* Task goal *
Check every line of the entries for "outside", and copy the lines that hold it.

* Dataset entries *
theorem test_witness_OperationsEndTheirWork :
    let opened := flying .open .copy 4096 false { validOn 0 with state := .opening, working := some 15 }
    let verified := flying .verify .scan 4096 false (validOn 15)
    let erased := flying .erase .flip 4096 false { validOn 15 with state := .erasing }
    let outside := flying .erase .fill 0 false { validOn 16 with state := .erasing }
    (powered opened = true ∧ opened.engine.flight = some ⟨.open, 7, .copy, 4096, ⟨69, 159⟩, false⟩) ∧
    (powered verified = true ∧ verified.engine.flight = some ⟨.verify, 7, .scan, 4096, ⟨69, 159⟩, false⟩) ∧
    (powered erased = true ∧ erased.supply.engineReq = false ∧ erased.supply.kickerReq = false) ∧
    (outside.dir.slots[7].current = some 16 ∧ outside.profile.blocks ≤ 16) := by decide

/-- An ERASE of slot 7 in FLIP under the grant, with a kick that waits behind it. -/
def erasingBeforeKick : State :=
  let s := shaking .once ⟨requestTwo, 0, 4, 20, .waiting⟩ (flying .erase .flip 4096 false { validOn 15 with state := .erasing })
  { s with supply := { s.supply with holder := .engine, kickerReq := true } }

theorem test_witness_OperationsEnd_before_a_kick :
    powered erasingBeforeKick = true ∧ erasingBeforeKick.engine.flight = some ⟨.erase, 7, .flip, 4096, ⟨69, 159⟩, false⟩ ∧
      erasingBeforeKick.supply.engineReq = false ∧ erasingBeforeKick.supply.kickerReq = true ∧
      erasingBeforeKick.supply.monitor = .run ∧
      erasingBeforeKick.rumble.active = some ⟨requestTwo, 0, 4, 20, .waiting⟩ := by decide

/-- R161 and R146 by hand: the release after the flip gives the grant to the kick that waits. -/
theorem test_waiting_kick_is_given_the_grant :
    let t := after (exec .eraseFlip erasingBeforeKick) lit
    (t.dir.slots[7].state, t.supply.holder, t.supply.kickerReq, t.rumble.active.map (fun a => a.kick), effectiveLevel t) =
      (.empty, .kicker, false, some (.kicking 3), 16) := by decide

theorem test_witness_SweepScansValidSlots :
    let due := { slotSeven (validOn 15) [] with engine := ⟨[], none, 7⟩ }
    let past := { slotSeven (validOn 16) [] with engine := ⟨[], none, 7⟩ }
    let scanned := flying .verify .scan 4096 true (validOn 15)
    let wrong := flying .verify .scan 4096 true { validOn 15 with stored := some ⟨0, 0⟩ }
    (answered due = true ∧ due.engine.sweep = (7 : SlotNo).val ∧ due.dir.slots[7].state = .valid ∧
      due.dir.slots[7].current = some 15 ∧ 15 < due.profile.blocks) ∧
    (answered past = true ∧ past.dir.slots[7].current = some 16 ∧ past.profile.blocks ≤ 16) ∧
    (powered scanned = true ∧ scanned.dir.slots[7].stored = some ⟨69, 159⟩) ∧
    wrong.dir.slots[7].stored ≠ some ⟨69, 159⟩ := by decide

/-- Two states that differ at position 4095 of block 15 alone. -/
theorem test_witness_ReplacedByteGivesBlockCheck :
    let t := { lit with sram := [(65535, 1)] }
    4095 < 4096 ∧ sramByte lit 15 4095 = 0xFF ∧ sramByte t 15 4095 = 1 ∧
      ∀ q, q ≠ 4095 → sramByte t 15 q = sramByte lit 15 q := by
  refine ⟨by decide, by decide, by decide, fun q hq => ?_⟩
  have h : ¬65535 = 15 * 4096 + q := by omega
  simp [sramByte, sramAddr, readMem, Config.blockSize, h, show lit.sram = [] from rfl]

/-! ## Statements about the idle step -/

/-- The engine has nothing to do at once: it is at rest after the sweep, or in the middle of an operation. -/
def engineAtRest (s : State) : Bool :=
  (s.engine == ⟨[], none, 8⟩) ||
    s.engine.flight.any fun f => (f.kind == .verify && f.position == 4095) || (f.kind == .erase && f.stage == .grantWait)

theorem test_witness_IdleStep_starts :
    let s := starting .open (workingOn .opening 1 ⟨0, 0⟩) .none
    s.pending = [] ∧ answered s = true ∧ s.engine.flight = none ∧ s.engine.queue = ⟨.open, 7⟩ :: [] := by decide

theorem test_witness_IdleStep_quiet :
    (∀ s ∈ [lit, flying .verify .scan 4095 false (validOn 15),
        flying .erase .grantWait 0 false { validOn 15 with state := .erasing }],
      s.pending = [] ∧ answered s = true ∧ engineAtRest s = true ∧ s.port.grant = none ∧
        (∀ v, voiceRequests s v = false) ∧ ∀ k, trackRequests s k = false) ∧ playing.port.grant.isSome = true := by decide

/-- Under /CRST with an ERASE in flight, in FILL at a position or in FLIP. -/
def heldErase (st : Stage) (pos : Nat) : State :=
  let s := flying .erase st pos false { validOn 15 with state := .erasing }
  { s with supply := { s.supply with crst := true, holder := .engine } }

theorem test_witness_IdleStep_ends_and_grants :
    (let s := heldErase .flip 4096; s.pending = [] ∧ powered s = true ∧
      s.engine.flight = some ⟨.erase, 7, .flip, 4096, ⟨69, 159⟩, false⟩) ∧
    (powered (flying .open .copy 4096 false (workingOn .opening 15 ⟨0, 0⟩)) = true ∧
      powered (flying .verify .scan 4096 true (validOn 15)) = true ∧ 4096 ≤ 4096) ∧
    (let s := { slotSeven (validOn 15) [] with engine := ⟨[], none, 7⟩ }; s.pending = [] ∧ answered s = true ∧
      s.engine.sweep < 8) ∧
    (contending.pending = [] ∧ answered contending = true ∧ contending.engine = ⟨[], none, 8⟩ ∧
      contending.port.grant = none ∧ voiceRequests contending 4 = true) := by decide

theorem test_witness_IdleStep_held :
    (let s := heldErase .fill 4095; s.pending = [] ∧ powered s = true ∧ s.supply.crst = true ∧
      s.engine.flight = some ⟨.erase, 7, .fill, 4095, ⟨69, 159⟩, false⟩ ∧ s.dir.slots[7].current = some 15 ∧
      15 < s.profile.blocks ∧ s.crystal.running = true) ∧
    (held.pending = [] ∧ powered held = true ∧ held.engine.flight = none) := by decide

theorem test_witness_IdleStep_messages :
    (let s := typed (frameOf (.slotOpen 2)); answered s = true ∧ s.cmd.reply.length + 35 ≤ 64 ∧
      s.cmd.fifo = frameOf (.slotOpen 2) ++ [] ∧ (Instr.slotOpen 2).wellFormed = true ∧
      (messageOf (.slotOpen 2)).isSome = true) ∧
    ((typed [1, 33]).cmd.fifo = 1 :: 33 :: [] ∧ 32 < (33 : Byte).toNat) ∧
    (([0xED] : List Byte).length = (0 : Byte).toNat + 1 ∧ byteSum [0x11, 0, 0xED] ≠ 0) ∧
    codeTable.lookup 0x03 = none ∧ (codeTable.lookup 0x01 = some [4] ∧ (0 : Byte).toNat ∉ [4]) := by decide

* Response to the task *
    let outside := flying .erase .fill 0 false { validOn 16 with state := .erasing }
    (outside.dir.slots[7].current = some 16 ∧ outside.profile.blocks ≤ 16) := by decide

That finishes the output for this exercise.